- DATA
★ ★ ★

/-- An engine that is told to stop. -/
theorem State.meStop_keepsRecords (k : Nat) : KeepsRecords s (s.meCommand k .stop) := by
  unfold State.meCommand
  extract_lets st
  refine .ite (.refl ..) (.ite (s.sticky_keepsRecords ..) (.ite ?_ ?_))
  · rw [if_pos rfl]
    exact s.meEnterBrake_keepsRecords ..
  · rw [if_pos rfl]
    exact .ite (s.meEnterBrake_keepsRecords ..) (.refl ..)

/-! ## Networks (R368) -/

/-- The states of the networks. -/
theorem netFields_offRecords : ∀ n < 44, (WK_NET_STATE.STATE.elem n).offRecords = true := by decide

theorem State.canWakeUp_keepsRecords (p : Nat) : KeepsRecords s (s.canWakeUp p) := by
  unfold State.canWakeUp State.setCanState
  extract_lets t
  have ht : KeepsRecords s t := s.wr_keepsRecords ..
  exact .ite (.step (t.wr_keepsRecords ..) ht) ht

theorem State.sendNm_keepsRecords (p x : Nat) : KeepsRecords s (s.sendNm p x) := by
  unfold State.sendNm
  exact .step (State.setWake_keeps ..).keepsKeys (.step (State.count_keepsRecords ..) (s.emit_keeps _).keepsKeys)

theorem State.sendAlive_keepsRecords (p : Nat) : KeepsRecords s (s.sendAlive p) := by
  unfold State.sendAlive
  exact .ite (.step (State.sendNm_keepsRecords ..) (s.setWake_keeps _).keepsKeys) (s.setWake_keeps _).keepsKeys

theorem State.canToSleep_keepsRecords (p : Nat) : KeepsRecords s (s.canToSleep p) := by
  unfold State.canToSleep
  extract_lets _ t
  have ht : KeepsRecords s t := .ite (s.wr_keepsRecords ..) (.refl ..)
  exact .ite (.step (t.wr_keepsRecords ..) ht) (.step (State.wr_keepsRecords ..) (.step (t.wr_keepsRecords ..) ht))

theorem State.linStop_keepsRecords (p x : Nat) : KeepsRecords s (s.linStop p x) := by
  unfold State.linStop State.setLinState
  exact .step (State.wr_keepsRecords ..) (.step (State.wr_keepsRecords ..) (.step (State.wr_keepsRecords ..) (s.setLin_keeps _).keepsKeys))

theorem State.linToSleep_keepsRecords (p : Nat) : KeepsRecords s (s.linToSleep p) := by
  unfold State.linToSleep State.linGoToSleep
  exact .ite (s.wr_keepsRecords ..) (.ite (s.setLin_keeps _).keepsKeys (.step (State.wr_keepsRecords ..)
    (.step (State.linStop_keepsRecords ..) (.step (State.count_keepsRecords ..) (.step (State.emit_keeps ..).keepsKeys
      (s.emit_keeps _).keepsKeys)))))

section
variable {n : Nat} (hn : n < 44)
include hn

theorem State.setNet_keepsRecords (v : Nat) : KeepsRecords s (s.setNet n v) := by
  unfold State.setNet
  exact .step (State.parkCheck_keepsRecords _) (.step (State.evalPartial_keeps _).keepsKeys
    (s.wr_keepsRecords _ _ _ _ (netFields_offRecords n hn)))

theorem State.netWake_keepsRecords : KeepsRecords s (s.netWake n) := by
  unfold State.netWake State.linWakeUp
  extract_lets t u
  have ht : KeepsRecords s t := .step (State.event_keepsRecords ..) (s.setNet_keepsRecords hn _)
  have hu : KeepsRecords s u := .step (State.wr_keepsRecords ..) (.step (t.canWakeUp_keepsRecords _) ht)
  split
  · next he => exact .step (t.ethWake_keepsRecords (of_decide_eq_true he)) ht
  · exact .ite (.ite (.step (u.sendAlive_keepsRecords _) hu) hu)
      (.step (State.setWake_keeps ..).keepsKeys (.step (State.emit_keeps ..).keepsKeys (.step (t.wr_keepsRecords ..) ht)))

theorem State.netAbort_keepsRecords (x : Bool) : KeepsRecords s (s.netAbort n x) := by
  unfold State.netAbort
  extract_lets t
  have ht : KeepsRecords s t := .step (State.count_keepsRecords ..) (.step (State.sticky_keepsRecords ..) (s.setNet_keepsRecords hn _))
  exact .ite (.step (t.sendAlive_keepsRecords _) ht) ht

theorem State.netSleep_keepsRecords : KeepsRecords s (s.netSleep n) := by
  unfold State.netSleep
  extract_lets _ t u v
  have hv : KeepsRecords s v := .step (State.setNet_keepsRecords _ hn _) (s.setWake_keeps _).keepsKeys
  split
  · next he => exact .step (t.sleepStart_keepsRecords (of_decide_eq_true he)) (s.setWake_keeps _).keepsKeys
  · exact .ite (.step (v.canToSleep_keepsRecords _) hv) (.step (v.linToSleep_keepsRecords _) hv)

theorem State.evalNet_keepsRecords : KeepsRecords s (s.evalNet n) := by
  unfold State.evalNet
  extract_lets st _ t
  have ht : KeepsRecords s t := s.setNet_keepsRecords hn _
  exact .ite
    (.ite (.step (State.setNet_keepsRecords _ hn _) (s.setWake_keeps _).keepsKeys) (.ite (s.netAbort_keepsRecords hn _)
      (.ite (.ite (.refl ..) (.step (State.sticky_keepsRecords ..) (s.setWake_keeps _).keepsKeys))
        (.ite (s.netWake_keepsRecords hn) (.refl ..)))))
    (.ite (.ite ht (.ite (.step (t.netSleep_keepsRecords hn) ht) (.step (t.setWake_keeps _).keepsKeys ht))) (.refl ..))

end

theorem State.ethSynced_keepsRecords {p : Nat} (hp : p < 16) : KeepsRecords s (s.ethSynced p) := by
  have hn : p < 44 := by omega
  unfold State.ethSynced
  extract_lets _ t u
  have hu : KeepsRecords s u := .step (State.event_keepsRecords ..) (.step (State.setNet_keepsRecords _ hn _) (s.setWake_keeps _).keepsKeys)
  exact .ite (.ite (.step (u.netWake_keepsRecords hn) hu) hu)
    (.ite (.step (State.evalNet_keepsRecords _ hn) (.step (State.event_keepsRecords ..) (s.setNet_keepsRecords hn _))) (.refl ..))

/-- Every managed network is wanted awake again (R378). -/
theorem State.wakeAll_keepsRecords : KeepsRecords s s.wakeAll := by
  unfold State.wakeAll
  refine .step (.each_mem (fun n hn t => ?_) _) (s.setWake_keeps _).keepsKeys
  have hn : n < 44 := List.mem_range.mp (List.mem_filter.mp hn).1
  exact .ite (t.netWake_keepsRecords hn) (t.setNet_keepsRecords hn _)

end Sys2Proof.Machine

/-! SUPPORT. Received frames, descriptor rings and commits of the tables leave the records of faults and violations as they are. -/

namespace Sys2Proof.Machine

-- One proof after the other, as in the tests: proofs elaborated side by side after so long a text exhaust the memory for threads.
set_option Elab.async false

theorem KeepsKeys.ite_fst {β : Type} {K : Nat → Prop} {a : State} {x y : State × β} {p : Prop} [Decidable p] (hx : KeepsKeys K a x.1)
    (hy : KeepsKeys K a y.1) : KeepsKeys K a (if p then x else y).1 := by
  split <;> assumption

variable (s : State)

/-! ## A frame that comes in -/

theorem State.ethEnqueue_keepsRecords {p : Nat} (hp : p < 16) (c : Copy) : KeepsRecords s (s.ethEnqueue p c) := by
  unfold State.ethEnqueue
  extract_lets _ t
  have ht : KeepsRecords s t := s.hopEnqueue_keepsRecords p c
  exact .ite (.step (State.ethSynced_keepsRecords _ hp) (.step (t.ethWake_keepsRecords hp) ht)) ht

★ ★ ★

May I have exactly the lines from the one containing "variable (s : State)" through the last line of the data, both included?

- OUTPUT BELOW
variable (s : State)

/-! ## A frame that comes in -/

theorem State.ethEnqueue_keepsRecords {p : Nat} (hp : p < 16) (c : Copy) : KeepsRecords s (s.ethEnqueue p c) := by
  unfold State.ethEnqueue
  extract_lets _ t
  have ht : KeepsRecords s t := s.hopEnqueue_keepsRecords p c
  exact .ite (.step (State.ethSynced_keepsRecords _ hp) (.step (t.ethWake_keepsRecords hp) ht)) ht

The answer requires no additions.